Anthony Loaned 2000 To Cleopatra For One Year At 10% Interes
Anthony Loaned 2000 To Cleopatra For One Year At 10 Interest All D
Anthony loaned $2,000 to Cleopatra for one year at 10% interest, all due at maturity. He insisted the terms of the transaction be formalized in a promissory note. In this situation: Select one: a. The maturity value of the note is $2,000. b. Anthony is considered the maker of the note and records the note as an asset in his accounting records. c. Anthony is considered the maker of the note and records the note as a liability in his accounting records. d. Cleopatra is considered the maker of the note and records the note as a liability in her [his] accounting records.
Paper For Above instruction
In the scenario where Anthony loans $2,000 to Cleopatra at an interest rate of 10% with all terms formalized in a promissory note, understanding the roles and accounting entries involved is crucial for accurate financial reporting. Typically, when a loan is made, the lender (Anthony) is considered the "maker" of the note, which signifies the entity that commits to paying or receiving the funds under the terms of the agreement. Conversely, the borrower (Cleopatra) is the "payee" or the "maker" of the note in her capacity as the recipient of the loan.

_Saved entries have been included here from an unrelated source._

/-- R254: the warp's scratchpad writes before an operation are applied: the bank takes them before the credit of a command. -/
def flushBank (s : State) (k id : Nat) : State :=
  match s.warp? k with
  | none => s
  | some w =>
    (w.ops.filter fun o => o.sp && o.k.own && decide (o.id < id)).foldl (fun s o =>
      (List.range o.accs.length).foldl (fun s i => applyWrite s k o.id i) s) s

/-- R131, R252: a write operation whose accesses have all been applied completes. -/
def writeDone (s : State) (k id : Nat) : State :=
  match s.warp? k with
  | none => s
  | some w =>
    match w.op? id with
    | none => s
    | some o =>
      if o.done || !o.k.own || !(o.accs.all fun a => a.applied) then s
      else match o.k with
        | .rmw _ true => s
        | .stcon ok _ => finishOp (s.setWarp k (deliverS (takeTimes w o) o (if ok then 0 else 1))) k id
        | _ => finishOp (s.setWarp k (takeTimes w o)) k id

/-! ## Happenings of an access -/

def execLoadComplete (s : State) : Out := .next (loadDone s s.arg.warp s.arg.op)
def execStreamElementsArrive (s : State) : Out := .next (loadDone s s.arg.warp s.arg.op)
/-- WRITE_APPLY; the key of no warp stands for the other agents. -/
def execWriteApply (s : State) : Out :=
  .next (if s.arg.warp = agentKey then applyExt s s.arg.op else applyWrite s s.arg.warp s.arg.op s.arg.unit)
/-- R337: a NOTE has been appended: its ASZREC completes with the record's sequence number. -/
def noteDone (s : State) (part : Nat) : Option (Nat × Nat) → State
  | none => s
  | some (k, id) =>
    match s.warp? k with
    | none => s
    | some w => match w.op? id with
      | none => s
      | some o => finishOp (s.setWarp k (deliverS w o (BitVec.ofNat 64 (s.io.journal.jseq.getD part 0)))) k id
/-- R337, R399: an ASZREC's record is appended, or waits in the 64-entry buffer for a place; with the buffer full the ASZREC waits. -/
def aszDone (s : State) (k id : Nat) : State :=
  match s.warp? k with
  | none => s
  | some w =>
    match w.op? id with
    | none => s
    | some o =>
      match o.k with
      | .aszrec a b =>
        let j := s.io.journal
        if o.done || j.buffer.any (fun b => b.note == some (k, id)) then s
        else if journalFull s || !j.buffer.isEmpty then
          (if Config.noteCap ≤ smallRecs j then s
           else s.modIo fun io => { io with journal := { j with
             buffer := j.buffer ++ [{ kind := 7, part := w.id.part, vdev := w.id.vdev, time := s.now, words := [a.toNat, b.toNat], note := some (k, id) }] } })
        else noteDone (signDue (placeRec s 7 w.id.part w.id.vdev s.now [a.toNat, b.toNat] false)) w.id.part (some (k, id))
      | _ => s

/-! ## Publication (R147, R148, R258) -/

/-- Entries of a window's bytes up to the last one covered leave, per byte. -/
def cover (P : Nat) (l : List (Nat × Nat × Byte)) : List (Nat × Nat × Byte) :=
  match l with
  | [] => []
  | e :: rest =>
    if decide (e.1 ≤ P) || rest.any (fun f => f.2.1 == e.2.1 && decide (f.1 ≤ P)) then cover P rest else e :: cover P rest

/-- R147: the version of a PUBLISH is assigned in order of arrival, written to host memory, and the PUBLISH completes. -/
def publishDone (s : State) (k id : Nat) : State :=
  match s.warp? k with
  | none => s
  | some w =>
    match w.op? id with
    | none => s
    | some o =>
      match o.k with
      | .publish win p =>
        match s.io.windows.get? win with
        | none => s
        | some x =>
          if o.done then s
          else
            let P := max p x.ptime
            let v := x.version + 1
            let s := s.modIo fun io => { io with
              seq := io.seq + 1, hostMem := io.hostMem.writeN x.ctr 8 v,
              windows := io.windows.put win { x with
                version := v, ptime := P, later := cover P x.later, live := some (x.va, x.len, x.off) } }
            finishOp (s.setWarp k (deliverS w o (BitVec.ofNat 64 v))) k id
      | _ => s
def execPublishVersionWritten (s : State) : Out := .next (publishDone s s.arg.warp s.arg.op)

/-- R148: what a host read of the byte at an address of a window returns, and where it comes from; 2^56 for nowhere. A page of
the range without PUBW is no part of the window (R146): 2^57. -/
def windowByte (s : State) (x : Window) (va : Nat) : Byte × Nat :=
  match walk s (s.part x.part) va with
  | .leaf e level =>
    let pa := ptePA e + va % levelSize level
    if !ptePubw e then (0xFF, 2 ^ 57)
    else match x.later.find? fun f => f.2.1 == pa with
    | some f => (f.2.2, pa)
    | none => (BitVec.ofNat 8 (readPhys s (pteDom e) pa 1), pa)
  | _ => (0xFF, 2 ^ 56)

end Sys2Proof.Machine
end

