-- ==== Sys2Proof/Machine/Engine.lean ====
section
/-! DEFINITION. Engine commands (spec/12 R268 to R275, spec/07 R154, R166 to R171, spec/06 R139 to R141): their checks and issue, and their execution when they reach the head of their lease's queue. -/
namespace Sys2Proof.Machine

/-! ## Memory a command touches (R243, R261) -/

/-- A run of bytes a command reads or writes; lane 64 stands for none. -/
structure Span where
  want : Want
  sp : Bool
  lane : Nat
  addr : Nat
  len : Nat
  align : Nat
  deriving DecidableEq, Repr

/-- The pieces of a run that each lie in one 4 KiB page. -/
def pieces (a len : Nat) : List (Nat × Nat) :=
  (List.range ((a % 4096 + len + 4095) / 4096)).map fun i =>
    let lo := if i = 0 then a else (a / 4096 + i) * 4096
    (lo, min (a + len) ((a / 4096 + i + 1) * 4096) - lo)
def pieceAcc (s : State) (w : Warp) (x : Span) (p : Nat × Nat) : Except Nat Acc :=
  if x.sp then
    (if p.1 + p.2 ≤ 2 ^ 32 ∧ spMapped s w p.1 then .ok { lane := x.lane, va := p.1, addr := p.1, n := p.2 } else .error 0x04)
  else if 2 ^ 56 ≤ p.1 then .error 0x04
  else match translate s w x.want p.1 with
    | .fault c => .error c
    | .ok pa pte => .ok { lane := x.lane, va := p.1, addr := pa, n := p.2, dom := pteDom pte, lease := leaseNs pte,
                          home := homeOf pte pa, uncached := decide (pteHome pte = 3) }
/-- The pieces of every run, judged in order. -/
def spanAccs (s : State) (w : Warp) : List Span → List (List (Except Nat Acc))
  | [] => []
  | x :: l =>
    if x.sp then (pieces x.addr x.len).map (pieceAcc s w x) :: spanAccs s w l
    else
      let r := judge s w (fun s => pieceAcc s w x) (pieces x.addr x.len)
      r.2 :: spanAccs r.1 w l
/-- R261: alignment of every run, then the codes of R243 in their order. -/
def checkSpans (s : State) (w : Warp) (l : List Span) : Except TrapInfo (List (List Acc)) :=
  let mis := l.filter fun x => x.addr % x.align ≠ 0
  match mis with
  | x :: _ => .error { code := 6, taddr := x.addr % 2 ^ 56, tmask := maskOf 64 fun L => mis.any fun y => y.lane == L }
  | [] =>
    let rs := l.zip (spanAccs s w l)
    let bad := fun (c : Nat) (x : Span × List (Except Nat Acc)) =>
      (((pieces x.1.addr x.1.len).zip x.2).find? fun y => raises c y.2).map Prod.fst
    match [0x04, 0x05, 0x30, 0x22].find? fun c => rs.any fun x => (bad c x).isSome with
    | some c =>
      .error { code := c, tmask := maskOf 64 fun L => rs.any fun x => x.1.lane == L && (bad c x).isSome,
               taddr := ((rs.findSome? (bad c)).elim 0 fun p => p.1) % 2 ^ 56 }
    | none => .ok (rs.map fun x => x.2.filterMap Except.toOption)

/-- The bytes a piece reads now. -/
def pieceBytes (s : State) (core : Nat) (sp : Bool) (a : Acc) : List Byte :=
  if sp then (s.core core).sp.bytes a.addr a.n else readPhysBytes s a.dom a.addr a.n
def pieceBad (s : State) (core : Nat) (sp : Bool) (a : Acc) : Bool :=
  if sp then (s.core core).spPoison.any fun u => decide (a.addr < 8 * u + 8) && decide (8 * u < a.addr + a.n)
  else s.memPoison.any fun l => decide (a.addr < 64 * l + 64) && decide (64 * l < a.addr + a.n)
def spanBytes (s : State) (core : Nat) (sp : Bool) (l : List Acc) : List Byte := l.flatMap (pieceBytes s core sp)
/-- The writes of a piece, one a line (R130). -/
def lineAccs (a : Acc) (bs : List Byte) : List Acc :=
  (List.range ((a.addr % 64 + bs.length + 63) / 64)).map fun i =>
    let lo := if i = 0 then a.addr else (a.addr / 64 + i) * 64
    let hi := min (a.addr + bs.length) ((a.addr / 64 + i + 1) * 64)
    { a with va := a.va + (lo - a.addr), addr := lo, n := hi - lo, data := leVal ((bs.drop (lo - a.addr)).take (hi - lo)) }
/-- The pieces of a destination with their bytes. -/
def withBytes : List Acc → List Byte → List (Acc × List Byte)
  | [], _ => []
  | a :: l, bs => (a, bs.take a.n) :: withBytes l (bs.drop a.n)

/-! ## Issue (R261, R268) -/

/-- What the checks of a command give: the command, its memory, the names it reads and writes. -/
structure Plan where
  c : Cmd
  regs : List Word
  spans : List Span := []
  /-- how many of the spans are destinations, counted from the last before the barrier's. -/
  dsts : Nat := 0
  srcs : List Nat := []
  dst : Option Nat := none
  num : Nat := 0
  bar : Option (Nat × Nat) := none
  deriving DecidableEq, Repr

def barSpan (w : Warp) (r : SIdx) : Span := ⟨.load, true, 64, (w.rdS r).toNat, 16, 16⟩
def regsOf (w : Warp) (h : HIdx) (n : Nat) : List Word := (hRun h n).map fun r => w.rdS r.1

/-- R154, R155, R261: the lease a command goes to, or 0x09 HANDLE. -/
def cmdLease (s : State) (h : HIdx) (k : EngClass) : Option Lease :=
  (leaseOf s s.w (s.w.rdS (hS h))).filter fun l => l.cls == k && l.st != .vacating

/-- R261, steps 4 to 6, and acceptance: counted, queued or parked; on an evicted lease it ends unwritten at once. -/
def accept (s sf : State) (u : Use) (cls : Cls) (key : Nat) (l : Lease) (p : Plan) (eff : Lease → Lease) (mark : State → State) : Out :=
  let cl := s.w.cluster
  let spans := p.spans ++ (match p.bar with
    | some b => [⟨.load, true, 64, b.1, 16, 16⟩]
    | none => [])
  match checkSpans s s.w spans with
  | .error t => trap s t
  | .ok accs =>
    let ds := p.dst.map fun n => destVerdict (s.tile cl n) s.w
    match ds with
    | some (.fault x) => tileTrap s x
    | _ =>
      if p.srcs.any fun n => (s.tile cl n).st == .draining then tileTrap s 4
      else if l.st != .evicted && decide (Config.commandQueueCap ≤ l.queue.length + parkedCmds s cl key) then stall s .engine
      else
        let n := p.spans.length
        let sf := (spans.zip accs).foldl (fun s x => touch s x.1.sp x.2) sf
        let q : QCmd := {
          warp := s.w.key, op := s.w.opNext, seq := s.arrCtr, iss := s.arrCtr, c := p.c, regs := p.regs, src := (accs.take (n - p.dsts)).flatten,
          dst := ((accs.take n).drop (n - p.dsts)).flatten, num := p.num,
          tag := p.dst.elim 0 fun n => (s.tile cl n).defc, bar := p.bar }
        let o : Op := { id := 0, cls := cls, k := .cmd, pc := s.w.p.pc, name := key }
        let count := fun (x : State) => { x with w := addOp x.w o, arrCtr := x.arrCtr + 1 }
        let claim := fun (x : State) =>
          let x := match p.dst, ds with
            | some n, some .ok => x.modTile cl n fun t => { t with writes := t.writes + 1 }
            | _, _ => x
          mark (x.modLease cl key eff)
        if l.st == .evicted then finish (endLost (claim (count sf)) cl q) 4 0
        else
          let wait := p.srcs.filter fun n => (s.tile cl n).st != .ready
          let now := p.srcs.filter fun n => (s.tile cl n).st == .ready
          match wait with
          | [] =>
            let sf := claim (count sf)
            let sf := now.foldl (fun s n => s.modTile cl n fun t => { t with reads := t.reads + 1 }) sf
            finish (sf.enqueue cl key q) 4 0
          | n0 :: more =>
            let s1 := claim (count s)
            let s1 := now.foldl (fun s n => s.modTile cl n fun t => { t with reads := t.reads + 1 }) s1
            let s1 := more.foldl (fun s n => s.modTile cl n fun t => { t with parked := t.parked ++ [recId s.w.key s.w.pid] }) s1
            parkAt s1 s1.w n0 { name := n0, k := .cmd key q, need := wait, got := now, op := s.w.opNext, ilen := s.ilen,
                                frees := freed u.ssrc, vfrees := freed u.vsrc }

/-- The common path of a command: waits, exec, handle, and then its own checks. -/
def command (full : Bool) (k : EngClass) (cls : Cls) (h : HIdx) (n : Nat) (u : Use)
    (f : State → Lease → Except Nat Plan) (g : State → Lease → Lease) (ranges : Warp → Bool) (s : State)
    (mark : State → State → State := fun _ x => x) : Out :=
  unlessParked s <|
  if full && !s.w.full then trap s { code := 3 }
  else
    let u := { u with ssrc := u.ssrc ++ hRun h n, cls := some cls }
    gate u s fun s sf =>
      if !ranges s.w then tileTrap s 1
      else match cmdLease s h k with
        | none => handleTrap s 1
        | some l =>
          match f s l with
          | .error 6 => trap s { code := 6 }
          | .error x => handleTrap s x
          | .ok p => accept s sf u cls (s.w.rdS (hS h)).toNat l p (g s) (mark s)

def keepLease (_s : State) (l : Lease) : Lease := l
def noRange (_w : Warp) : Bool := true
def kCap (l : Lease) : Nat := if l.sh then 256 else 512
def nameAt (w : Warp) (t : TileRef) : Nat := (absName w t).getD 0

/-! ## Matrix commands (R269 to R273) -/

def execMxloadb (c : Ctl) (h : HIdx) (ta : TileRef) (kb : BitVec 4) (nb : BitVec 3) (f : BFmt) (s : State) : Out :=
  command true .mx .mx h 1 { ssrc := tileSrc ta (luA c) }
    (fun s l =>
      let ht := height (bBytes f)
      if kCap l < ht * kb.toNat + ht then .error 4
      else .ok { c := .loadb (nameAt s.w ta) kb.toNat nb.toNat f, regs := regsOf s.w h 1, srcs := [nameAt s.w ta] })
    (fun _ l => { l with eng := { l.eng with bfmt := some f } })
    (fun w => (absName w ta).isSome) s

/-- The relative names TA to TA + c − 1 all lie in the window. -/
def runNames (w : Warp) (t : TileRef) (n : Nat) : Bool :=
  match absName w t with
  | some a => decide (a + n ≤ w.id.tnbase + w.id.tncount)
  | none => false
def execMxrun (c : Ctl) (h : HIdx) (ta : TileRef) (cnt : BitVec 4) (r : BitVec 2) (f : AFmt) (s : State) : Out :=
  let n := cnt.toNat + 1
  command true .mx .mx h 2 { ssrc := tileSrc ta (luA c) }
    (fun s l =>
      let ks := ((s.w.rdS (hS h + 1)).extractLsb' 0 4).toNat
      if !pairs f l.eng.bfmt then .error 2
      else if kCap l < height (aBytes f) * (ks + n) then .error 4
      else
        let a := nameAt s.w ta
        .ok { c := .run a n r.toNat f, regs := regsOf s.w h 2, srcs := (List.range n).map fun i => a + i })
    keepLease (fun w => runNames w ta n) s

def execMxdrain (c : Ctl) (td : TileRef) (h : HIdx) (nb : BitVec 3) (r : BitVec 2) (z bar : Bool) (s : State) : Out :=
  command true .mx .mx h (if bar then 2 else 1) { ssrc := tileSrc td (luB c) }
    (fun s _ =>
      let n := nameAt s.w td
      .ok { c := .drain n r.toNat nb.toNat z bar, regs := regsOf s.w h 2, dst := some n,
            bar := if bar then some ((s.w.rdS (hS h + 1)).toNat, 1024) else none })
    keepLease (fun w => (absName w td).isSome) s
def execMxzero (_c : Ctl) (h : HIdx) (r : BitVec 2) (s : State) : Out :=
  command true .mx .mx h 1 {} (fun s _ => .ok { c := .zero r.toNat, regs := regsOf s.w h 1 }) keepLease noRange s

/-- R170: the MX lease a CV lease is bound to, while its handle is not INVALID. -/
def boundMx (s : State) (w : Warp) (l : Lease) : Option Lease :=
  (l.binding.bind fun k => leaseOf s w (BitVec.ofNat 64 k)).filter fun m => m.cls == .mx && m.st != .vacating
def execCvshape (_c : Ctl) (h : HIdx) (s : State) : Out :=
  command false .cv .mx h 4 {}
    (fun s _ =>
      let w := s.w
      let a := w.rdS (hS h + 2)
      let b := w.rdS (hS h + 3)
      match (leaseOf s w (w.rdS (hS h + 1))).filter fun m => m.cls == .mx && m.st != .vacating with
      | none => .error 1
      | some m => if shapeBad a b (kCap m) then .error 4 else .ok { c := .shape, regs := regsOf w h 4 })
    (fun s l => { l with
      binding := some (s.w.rdS (hS h + 1)).toNat,
      eng := { l.eng with shape := some (s.w.rdS (hS h + 2), s.w.rdS (hS h + 3)) } }) noRange s
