-- ==== Sys2Proof/Machine/Records.lean ====
section
/-! DEFINITION. Launch records and process-group tables: their fields and checks (spec/17 R311 to R313, spec/19 R356 to R358, spec/20 R387, R388, spec/03 R65). -/
namespace Sys2Proof.Machine

/-- Bits hi:lo of a word, as a number. -/
def bits (w : Word) (hi lo : Nat) : Nat := w.toNat / 2 ^ lo % 2 ^ (hi + 1 - lo)
/-- A partition's accesses that no warp makes: translation of a virtual device from a die, in the given mode (R356, R359). -/
def agent (pid vd die : Nat) (smode : Bool) : Warp := { core := 64 * die, smode := smode, id := { part := pid, vdev := vd } }
def partAgent (s : State) (pid vd : Nat) (smode : Bool) : Warp := agent pid vd ((s.part pid).dies.headD 0) smode

/-! ## Reading a record (R311) -/

/-- Word i of a record. -/
def rw (r : List Word) (i : Nat) : Word := r.getD i 0
/-- The address fields: 56 bits, the rest reserved. -/
def addr56 (w : Word) : Bool := bits w 63 56 == 0
/-- Fields of the record that are in range and whose reserved bits are zero (R311). -/
def recordOk (r : List Word) : Bool :=
  let f := rw r 12
  let g := rw r 13
  let h := rw r 14
  let k := rw r 15
  let w := bits f 6 0
  addr56 (rw r 0) && addr56 (rw r 2) && addr56 (rw r 3) && addr56 (rw r 4) && addr56 (rw r 5) && addr56 (rw r 6) &&
  addr56 (rw r 7) && addr56 (rw r 8) && addr56 (rw r 10) &&
  (bits f 26 26 == 0 || bits (rw r 8) 2 0 == 0) && (bits f 27 27 == 0 || bits (rw r 10) 2 0 == 0) &&
  bits f 63 56 == 1 && bits f 55 28 == 0 && bits f 7 7 == 0 &&
  (w == 16 || w == 32 || w == 64) &&
  decide (1 ≤ bits f 19 16) && decide (bits f 19 16 ≤ 8) && decide (1 ≤ bits f 13 8) && decide (bits f 13 8 ≤ 32) &&
  bits g 63 63 == 0 && decide (bits g 62 56 ≤ 64) && decide (bits g 55 45 ≤ 1024) && decide (bits g 44 32 ≤ 4096) &&
  decide (1 ≤ bits g 31 0) &&
  bits h 63 32 == 0 && decide (bits h 24 16 ≤ 256) && decide (bits h 8 0 ≤ 256) &&
  bits k 63 22 == 0 && decide (bits k 21 13 ≤ 256) && decide (bits k 12 0 ≤ 4096) &&
  (bits k 21 13 != 0 || rw r 4 == 0)
/-- R65. -/
def admission (w nw fv fs pv ps : Nat) : Bool :=
  let c := w / 16
  decide (nw * (fv + 1) * c + (pv - fv) * c ≤ Config.vectorPool) && decide (nw * (fs + 4) + (ps - fs) ≤ Config.scalarPool)

/-! ## Process-group tables (R387, R388) -/

/-- One entry: its ranks' record, the neighbours, and whether its reserved bits are zero. -/
def rankEntry (l : List Word) : RankEnt × List Nat × Bool :=
  let a := rw l 0
  let b := rw l 1
  let c := rw l 2
  (⟨bits a 63 48, bits a 2 0, bits b 31 0, bits b 63 32⟩, [bits c 15 0, bits c 31 16, bits c 47 32, bits c 63 48],
    bits a 47 3 == 0 && rw l 3 == 0 && decide (bits a 2 0 ≤ 5))
/-- Gangs follow one another without gaps. -/
def gangsRun : Nat → List RankEnt → Nat → Bool
  | at', [], n => at' == n
  | at', r :: rs, n => r.gbase == at' && decide (1 ≤ r.gcount) && gangsRun (at' + r.gcount) rs n
def distinctDies : List RankEnt → Bool
  | [] => true
  | r :: rs => !(rs.any fun x => x.pkg == r.pkg && x.die == r.die) && distinctDies rs
def readEntries (s : State) (w : Warp) (a : Nat) : Nat → Except Nat (List (RankEnt × List Nat × Bool))
  | 0 => .ok []
  | n + 1 =>
    match readWords s w .load a 4 with
    | .error c => .error c
    | .ok l => match readEntries s w (a + 32) n with
      | .error c => .error c
      | .ok rest => .ok (rankEntry l :: rest)
/-- The table of a launch: its ranks and GROUPID, or none where it is not valid. -/
def groupTable (s : State) (pid vd a ngangs : Nat) : Option (List RankEnt × Nat) :=
  let p := s.part pid
  let me := s.io.ident.furid
  if a = 0 then some ([⟨me, p.dies.foldl min (p.dies.headD 0), 0, ngangs⟩], 0)
  else if a % 64 ≠ 0 then none
  else
    let w := partAgent s pid vd false
    match readWords s w .load a 8 with
    | .error _ => none
    | .ok h =>
      let n := bits (rw h 0) 13 0
      let headOk := bits (rw h 0) 63 48 == 1 && bits (rw h 0) 47 14 == 0 && decide (1 ≤ n) && decide (n ≤ 8192) &&
        bits (rw h 2) 63 32 == 0 && bits (rw h 2) 31 0 == ngangs && (h.drop 3).all fun x => x == 0
      if !headOk then none
      else match readEntries s w (a + 64) n with
        | .error _ => none
        | .ok es =>
          let rs := es.map Prod.fst
          if es.all (fun e => e.2.2 && e.2.1.all fun x => decide (x < n) || x == 0xFFFF) && gangsRun 0 rs ngangs && distinctDies rs &&
              rs.all (fun r => r.pkg != me || p.dies.contains r.die)
          then some (rs, (rw h 1).toNat) else none

/-! ## The check stage (R356, R358) -/

/-- R365: a cluster the front end may move: not in use, and its tile file holds no window. -/
def movable (s : State) (cl : Nat) : Bool := !inUse s cl && !(s.gangs.any fun e => e.2.cluster == cl && !e.2.gone)
/-- R358, reason 7. -/
def noPool (s : State) (pid cls : Nat) : Bool :=
  !((partClusters (s.part pid)).any fun cl => (s.cluster cl).pool == cls || movable s cl)
/-- The reason a record is refused, if it is (R358). -/
def refusal (s : State) (pid vd : Nat) (r : List Word) : Option Nat :=
  let f := rw r 12
  let h := rw r 14
  let ps := bits h 31 25
  let pv := bits h 24 16
  let fs := bits h 15 9
  let fv := bits h 8 0
  if !recordOk r then some 1
  else if pv < fv ∨ ps < fs then some 2
  else if !admission (bits f 6 0) (bits f 13 8) fv fs pv ps then some 3
  else if rw r 1 ≠ s.io.ident.devhash then some 4
  else if quotaSpent s pid 0 || quotaSpent s pid 2 || (s.part pid).qexh.getLsbD 3 then some 5
  else if (groupTable s pid vd (rw r 6).toNat (bits (rw r 13) 31 0)).isNone then some 6
  else if noPool s pid (bits f 24 23) then some 7
  else none
/-- R376: the pinned pages a record's process-group table lies in. -/
def pinGroup (s : State) (pid vd : Nat) (r : List Word) : State :=
  let a := (rw r 6).toNat
  if a = 0 then s
  else pinRange s (partAgent s pid vd false) a (64 + 32 * ((groupTable s pid vd a (bits (rw r 13) 31 0)).getD ([], 0)).1.length)
/-- The launch a record stands for. -/
def launchOf (s : State) (q : Nat) (lid : Word) (pid vd : Nat) (r : List Word) : Launch :=
  let f := rw r 12
  let g := rw r 13
  let h := rw r 14
  let k := rw r 15
  let t := (groupTable s pid vd (rw r 6).toNat (bits g 31 0)).getD ([], 0)
  { lid := lid, queue := q, part := pid, vdev := vd, devhash := rw r 1,
    id := {
      lid := lid, part := pid, vdev := vd, nwarps := bits f 13 8, W := bits f 6 0, nblocks := bits f 19 16, ngangs := bits g 31 0,
      entry := (rw r 0).toNat / 2 * 2, argbase := (rw r 2).toNat, dictbase := (rw r 3).toNat, dictcount := bits g 55 45,
      classdir := (rw r 4).toNat, classn := bits k 21 13, handler := (rw r 5).toNat / 2 * 2, spillbase := (rw r 7).toNat,
      abort := bits f 20 20 == 1, floorV := bits h 8 0, floorS := bits h 15 9,
      onePkg := t.1.all fun e => e.pkg == s.io.ident.furid },
    tiles := bits g 44 32, spadpg := bits g 62 56, batons := bits f 15 14 + 1, prio := bits f 22 21, opclass := bits f 24 23,
    overlap := bits f 25 25 == 1, waiten := bits f 26 26 == 1, sigen := bits f 27 27 == 1,
    waitaddr := (rw r 8).toNat, waitval := rw r 9, sigaddr := (rw r 10).toNat, sigval := rw r 11, argsize := bits k 12 0,
    peakV := bits h 24 16, peakS := bits h 31 25, stage := if bits f 26 26 = 1 then .waiting else .ready,
    ranks := t.1, groupid := t.2 }
/-- R356: the launch identifier. -/
def launchId (furid q n : Nat) : Word := BitVec.ofNat 64 (furid % 2 ^ 16 * 2 ^ 48 + q * 2 ^ 32 + n % 2 ^ 32)

end Sys2Proof.Machine
end

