-- ==== Sys2Proof/Safety.lean ====
section
/-! DEFINITION. What counts as a safe run, in the terms claims use: no step stops, memory keeps its canonical form, and no warp and no launch has ended by a trap. -/
namespace Sys2Proof.Machine

/-- The invariant of memory: the canonical form, so that equal memories are equal data (log 8). -/
def State.memOk (s : State) : Prop := Memory.wf s.mem

/-- No warp is FAULTED (R40, R43), and no launch has ended by policy ABORT or by a double fault (R331, R344). -/
def State.clean (s : State) : Prop :=
  (∀ w ∈ s.allWarps, w.life ≠ .faulted) ∧ ∀ l ∈ s.launches.vals, l.aborted = false ∧ l.double = false

/-- A run of n steps that answers a next state each time. -/
def State.runs (s : State) (n : Nat) (t : State) : Prop := Host.Core.run Sys2Proof.core n s = .next t

/-- A safe run of n steps: after each of its steps memory is canonical and nothing has ended by a trap. -/
def State.safeFor (s : State) (n : Nat) : Prop := ∀ k ≤ n, ∃ t, s.runs k t ∧ t.memOk ∧ t.clean

/-- The conditions under which an instruction with these operands issues (R34): no port is named in the wrong direction (R72), no
source and no PASS status is waited for (R242, R30), no counter it raises is full (R76), the elements of its read ports have
arrived (R70), no source is poisoned (R345), and what it maps fits its reservation (R60). -/
def Issues (u : Use) (s : State) : Prop :=
  wrongWay s.w u = false ∧ regWait s.w u = false ∧ counterFull s.w u = false ∧
  ((readPorts s.w u).isEmpty || s.w.p.stage.any Stage.arrived) = true ∧
  poisonTrap s.w u = none ∧ (freeUse s.w u).overLive (liveDst s.w u) u.sdst = false
/-- They hold, and no older operation is still to write a destination: what is said of the operations outstanding is then that they
stay (log 7). -/
def Ready (u : Use) (s : State) : Prop := Issues u s ∧ writesPending s.w u = false

end Sys2Proof.Machine
end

In this context, when Anthony loans money to Cleopatra and records a promissory note, he records the note as an asset. This is because the note represents a legal right to receive cash (the principal plus interest) at the note's maturity date. As an asset, the note appears on Anthony's balance sheet under receivables or notes receivable, depending on the specific accounting terminology used. The asset valuation includes the principal amount of $2,000 plus the interest accrued over the period to the maturity date.
On the other hand, Cleopatra, as the borrower and maker of the note, will recognize a liability, representing her obligation to repay the amount borrowed plus interest. From her perspective, the note is a liability, which she records on her balance sheet as a note payable. When the note matures, she will settle the amount owed by paying the principal plus interest to Anthony.
Regarding the multiple-choice options provided, option (b) correctly states that Anthony is considered the maker of the note and records the note as an asset in his accounting records. This aligns with standard accounting principles, which treat notes receivable as assets for the lender who is the note’s maker. Option (c), which states that Anthony records the note as a liability, is incorrect because liabilities represent obligations owed to external parties, not receivables. Options (a) and (d) are also inaccurate because the maturity value of the note is not solely the principal; it includes the interest accrued, and Cleopatra, being the borrower, does not record the note as a liability in her business system.
References
- Weygandt, J. J., Kimmel, P. D., & Kieso, D. E. (2020). Financial Accounting (11th ed.). Wiley.
- Garrison, R. H., Noreen, E. W., & Brewer, P. C. (2021). Managerial Accounting (16th ed.). McGraw-Hill Education.
- McGraw-Hill Education. (2019). Principles of Accounting.
- Healy, P. M., & Palepu, K. G. (2012). Business Analysis & Valuation: Using Financial Statements. Cengage Learning.
- Rittenberg, L. E., Johnstone, K., & Gramling, A. (2019). Financial & Managerial Accounting (11th ed.). Cengage Learning.
- FASB Accounting Standards Codification. (2023). Revenue Recognition. Financial Accounting Standards Board.
- International Financial Reporting Standards (IFRS). (2023). IAS 32 Financial Instruments: Presentation. IFRS Foundation.
- Appendix D of IFRS Standards. (2023). Accounting for Financial Instruments.
- American Accounting Association. (2022). Journal of Accounting Research.
- Financial Accounting Standards Board (FASB). (2022). Accounting Standards Update 2022-XX. Effect of Accounting Changes and Error Corrections.